[Opening RECORDS TO USE section]

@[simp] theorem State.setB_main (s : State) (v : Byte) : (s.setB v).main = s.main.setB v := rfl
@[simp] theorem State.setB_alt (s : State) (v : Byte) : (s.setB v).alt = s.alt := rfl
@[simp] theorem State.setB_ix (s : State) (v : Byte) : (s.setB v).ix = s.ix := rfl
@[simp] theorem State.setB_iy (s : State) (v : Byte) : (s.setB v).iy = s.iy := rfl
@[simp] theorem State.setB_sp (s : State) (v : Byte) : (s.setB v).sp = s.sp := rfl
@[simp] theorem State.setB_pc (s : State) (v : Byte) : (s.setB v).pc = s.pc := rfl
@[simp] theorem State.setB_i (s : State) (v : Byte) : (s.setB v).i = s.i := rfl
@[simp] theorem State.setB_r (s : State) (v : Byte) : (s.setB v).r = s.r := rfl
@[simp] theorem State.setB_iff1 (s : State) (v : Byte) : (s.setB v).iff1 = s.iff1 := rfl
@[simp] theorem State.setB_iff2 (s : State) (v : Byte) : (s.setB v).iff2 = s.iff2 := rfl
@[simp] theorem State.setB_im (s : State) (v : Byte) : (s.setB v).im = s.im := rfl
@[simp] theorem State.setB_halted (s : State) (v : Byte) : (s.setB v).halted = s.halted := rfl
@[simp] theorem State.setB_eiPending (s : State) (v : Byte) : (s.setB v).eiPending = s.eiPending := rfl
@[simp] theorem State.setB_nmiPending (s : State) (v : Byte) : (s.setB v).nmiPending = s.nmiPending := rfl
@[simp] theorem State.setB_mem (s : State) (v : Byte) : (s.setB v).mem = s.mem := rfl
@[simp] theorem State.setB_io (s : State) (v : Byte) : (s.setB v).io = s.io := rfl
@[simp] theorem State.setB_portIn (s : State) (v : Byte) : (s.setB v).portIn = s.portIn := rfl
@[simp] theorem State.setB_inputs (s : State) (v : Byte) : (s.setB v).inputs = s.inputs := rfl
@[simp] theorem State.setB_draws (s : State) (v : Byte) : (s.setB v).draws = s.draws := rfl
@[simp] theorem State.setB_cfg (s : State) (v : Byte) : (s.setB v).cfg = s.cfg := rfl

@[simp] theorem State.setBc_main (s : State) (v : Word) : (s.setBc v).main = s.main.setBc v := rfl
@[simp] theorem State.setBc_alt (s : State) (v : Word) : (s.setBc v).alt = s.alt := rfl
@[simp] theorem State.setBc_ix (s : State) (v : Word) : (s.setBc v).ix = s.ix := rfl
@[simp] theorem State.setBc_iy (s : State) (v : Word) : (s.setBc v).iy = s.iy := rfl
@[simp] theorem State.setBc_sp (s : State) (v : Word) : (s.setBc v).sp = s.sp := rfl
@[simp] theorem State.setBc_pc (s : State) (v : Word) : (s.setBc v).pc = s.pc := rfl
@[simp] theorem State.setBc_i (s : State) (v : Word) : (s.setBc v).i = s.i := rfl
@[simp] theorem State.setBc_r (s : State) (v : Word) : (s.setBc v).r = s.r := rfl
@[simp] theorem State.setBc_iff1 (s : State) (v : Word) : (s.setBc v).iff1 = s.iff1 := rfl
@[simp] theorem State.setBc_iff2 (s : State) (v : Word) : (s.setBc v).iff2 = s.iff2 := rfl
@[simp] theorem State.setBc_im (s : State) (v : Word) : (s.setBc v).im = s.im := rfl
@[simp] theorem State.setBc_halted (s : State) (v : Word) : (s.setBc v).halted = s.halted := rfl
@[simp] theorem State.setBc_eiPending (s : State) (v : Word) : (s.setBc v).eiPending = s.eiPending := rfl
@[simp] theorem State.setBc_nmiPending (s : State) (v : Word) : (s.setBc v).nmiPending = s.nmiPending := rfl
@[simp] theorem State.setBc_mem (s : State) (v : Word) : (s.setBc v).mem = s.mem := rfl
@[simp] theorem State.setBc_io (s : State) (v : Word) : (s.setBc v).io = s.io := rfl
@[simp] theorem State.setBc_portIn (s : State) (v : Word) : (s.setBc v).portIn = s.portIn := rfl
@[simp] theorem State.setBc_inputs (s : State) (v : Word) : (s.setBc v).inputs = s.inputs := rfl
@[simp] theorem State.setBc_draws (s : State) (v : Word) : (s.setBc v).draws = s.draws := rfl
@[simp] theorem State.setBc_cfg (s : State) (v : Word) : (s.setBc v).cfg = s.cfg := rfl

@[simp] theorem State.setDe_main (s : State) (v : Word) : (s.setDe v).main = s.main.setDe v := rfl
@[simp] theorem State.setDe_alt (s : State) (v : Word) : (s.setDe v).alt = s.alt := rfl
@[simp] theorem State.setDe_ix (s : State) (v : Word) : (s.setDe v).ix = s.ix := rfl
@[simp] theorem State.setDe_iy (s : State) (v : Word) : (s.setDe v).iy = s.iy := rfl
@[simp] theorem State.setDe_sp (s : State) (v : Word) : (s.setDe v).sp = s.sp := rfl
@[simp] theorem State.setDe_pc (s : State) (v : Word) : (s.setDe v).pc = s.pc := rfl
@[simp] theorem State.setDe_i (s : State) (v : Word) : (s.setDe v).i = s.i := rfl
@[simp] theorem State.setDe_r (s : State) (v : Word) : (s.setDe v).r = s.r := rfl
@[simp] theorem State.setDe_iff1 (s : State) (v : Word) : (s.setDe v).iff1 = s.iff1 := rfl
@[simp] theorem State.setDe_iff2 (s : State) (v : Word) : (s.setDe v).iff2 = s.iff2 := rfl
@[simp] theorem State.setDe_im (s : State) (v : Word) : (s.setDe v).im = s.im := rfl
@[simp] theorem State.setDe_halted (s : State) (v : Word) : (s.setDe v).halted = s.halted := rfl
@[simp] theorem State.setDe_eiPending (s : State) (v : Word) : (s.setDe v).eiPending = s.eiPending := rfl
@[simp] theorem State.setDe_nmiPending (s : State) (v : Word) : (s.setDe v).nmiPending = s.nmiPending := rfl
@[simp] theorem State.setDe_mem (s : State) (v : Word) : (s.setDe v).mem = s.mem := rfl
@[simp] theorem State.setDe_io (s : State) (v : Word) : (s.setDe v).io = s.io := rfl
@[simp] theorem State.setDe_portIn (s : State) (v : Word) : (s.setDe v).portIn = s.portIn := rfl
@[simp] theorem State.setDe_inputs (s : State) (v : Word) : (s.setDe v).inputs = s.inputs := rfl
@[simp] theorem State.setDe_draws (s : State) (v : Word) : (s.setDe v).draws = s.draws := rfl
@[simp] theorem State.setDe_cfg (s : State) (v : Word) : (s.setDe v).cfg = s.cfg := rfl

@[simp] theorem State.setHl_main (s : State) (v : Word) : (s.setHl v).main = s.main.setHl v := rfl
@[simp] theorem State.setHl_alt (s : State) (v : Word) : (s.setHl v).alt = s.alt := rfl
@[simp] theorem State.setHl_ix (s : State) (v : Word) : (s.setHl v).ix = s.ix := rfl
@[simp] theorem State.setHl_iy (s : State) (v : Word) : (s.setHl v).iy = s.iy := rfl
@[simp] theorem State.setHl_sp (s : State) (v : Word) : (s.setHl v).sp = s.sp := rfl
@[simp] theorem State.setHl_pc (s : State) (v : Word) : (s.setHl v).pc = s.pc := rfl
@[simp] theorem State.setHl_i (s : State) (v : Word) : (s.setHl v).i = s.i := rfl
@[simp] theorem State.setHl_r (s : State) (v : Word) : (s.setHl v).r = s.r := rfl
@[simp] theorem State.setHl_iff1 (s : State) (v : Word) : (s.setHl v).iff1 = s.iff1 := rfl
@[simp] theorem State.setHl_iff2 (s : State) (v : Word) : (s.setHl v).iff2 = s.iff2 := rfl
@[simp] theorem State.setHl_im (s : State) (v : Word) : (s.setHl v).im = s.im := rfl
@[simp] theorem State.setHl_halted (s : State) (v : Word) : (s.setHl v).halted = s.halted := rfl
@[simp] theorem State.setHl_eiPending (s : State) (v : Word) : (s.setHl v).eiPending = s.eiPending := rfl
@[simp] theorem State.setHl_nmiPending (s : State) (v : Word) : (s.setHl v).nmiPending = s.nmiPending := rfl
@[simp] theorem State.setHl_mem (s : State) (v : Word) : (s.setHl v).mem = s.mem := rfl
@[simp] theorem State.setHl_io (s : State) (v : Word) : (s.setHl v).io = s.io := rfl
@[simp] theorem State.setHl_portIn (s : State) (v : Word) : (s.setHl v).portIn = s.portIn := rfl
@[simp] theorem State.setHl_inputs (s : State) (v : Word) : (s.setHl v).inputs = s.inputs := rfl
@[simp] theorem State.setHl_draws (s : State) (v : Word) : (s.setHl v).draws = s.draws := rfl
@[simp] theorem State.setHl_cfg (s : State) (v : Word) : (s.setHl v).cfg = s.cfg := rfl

[Closing RECORDS TO USE section]

Given the records above, reproduce precisely and only the lines between the line holding "(s.setB v).mem = s.mem := rfl" and the line holding "(s.setBc v).portIn = s.portIn := rfl", inclusive.

### SOLVED PROBLEM
@[simp] theorem State.setB_mem (s : State) (v : Byte) : (s.setB v).mem = s.mem := rfl
@[simp] theorem State.setB_io (s : State) (v : Byte) : (s.setB v).io = s.io := rfl
@[simp] theorem State.setB_portIn (s : State) (v : Byte) : (s.setB v).portIn = s.portIn := rfl
@[simp] theorem State.setB_inputs (s : State) (v : Byte) : (s.setB v).inputs = s.inputs := rfl
@[simp] theorem State.setB_draws (s : State) (v : Byte) : (s.setB v).draws = s.draws := rfl
@[simp] theorem State.setB_cfg (s : State) (v : Byte) : (s.setB v).cfg = s.cfg := rfl

@[simp] theorem State.setBc_main (s : State) (v : Word) : (s.setBc v).main = s.main.setBc v := rfl
@[simp] theorem State.setBc_alt (s : State) (v : Word) : (s.setBc v).alt = s.alt := rfl
@[simp] theorem State.setBc_ix (s : State) (v : Word) : (s.setBc v).ix = s.ix := rfl
@[simp] theorem State.setBc_iy (s : State) (v : Word) : (s.setBc v).iy = s.iy := rfl
@[simp] theorem State.setBc_sp (s : State) (v : Word) : (s.setBc v).sp = s.sp := rfl
@[simp] theorem State.setBc_pc (s : State) (v : Word) : (s.setBc v).pc = s.pc := rfl
@[simp] theorem State.setBc_i (s : State) (v : Word) : (s.setBc v).i = s.i := rfl
@[simp] theorem State.setBc_r (s : State) (v : Word) : (s.setBc v).r = s.r := rfl
@[simp] theorem State.setBc_iff1 (s : State) (v : Word) : (s.setBc v).iff1 = s.iff1 := rfl
@[simp] theorem State.setBc_iff2 (s : State) (v : Word) : (s.setBc v).iff2 = s.iff2 := rfl
@[simp] theorem State.setBc_im (s : State) (v : Word) : (s.setBc v).im = s.im := rfl
@[simp] theorem State.setBc_halted (s : State) (v : Word) : (s.setBc v).halted = s.halted := rfl
@[simp] theorem State.setBc_eiPending (s : State) (v : Word) : (s.setBc v).eiPending = s.eiPending := rfl
@[simp] theorem State.setBc_nmiPending (s : State) (v : Word) : (s.setBc v).nmiPending = s.nmiPending := rfl
@[simp] theorem State.setBc_mem (s : State) (v : Word) : (s.setBc v).mem = s.mem := rfl
@[simp] theorem State.setBc_io (s : State) (v : Word) : (s.setBc v).io = s.io := rfl
@[simp] theorem State.setBc_portIn (s : State) (v : Word) : (s.setBc v).portIn = s.portIn := rfl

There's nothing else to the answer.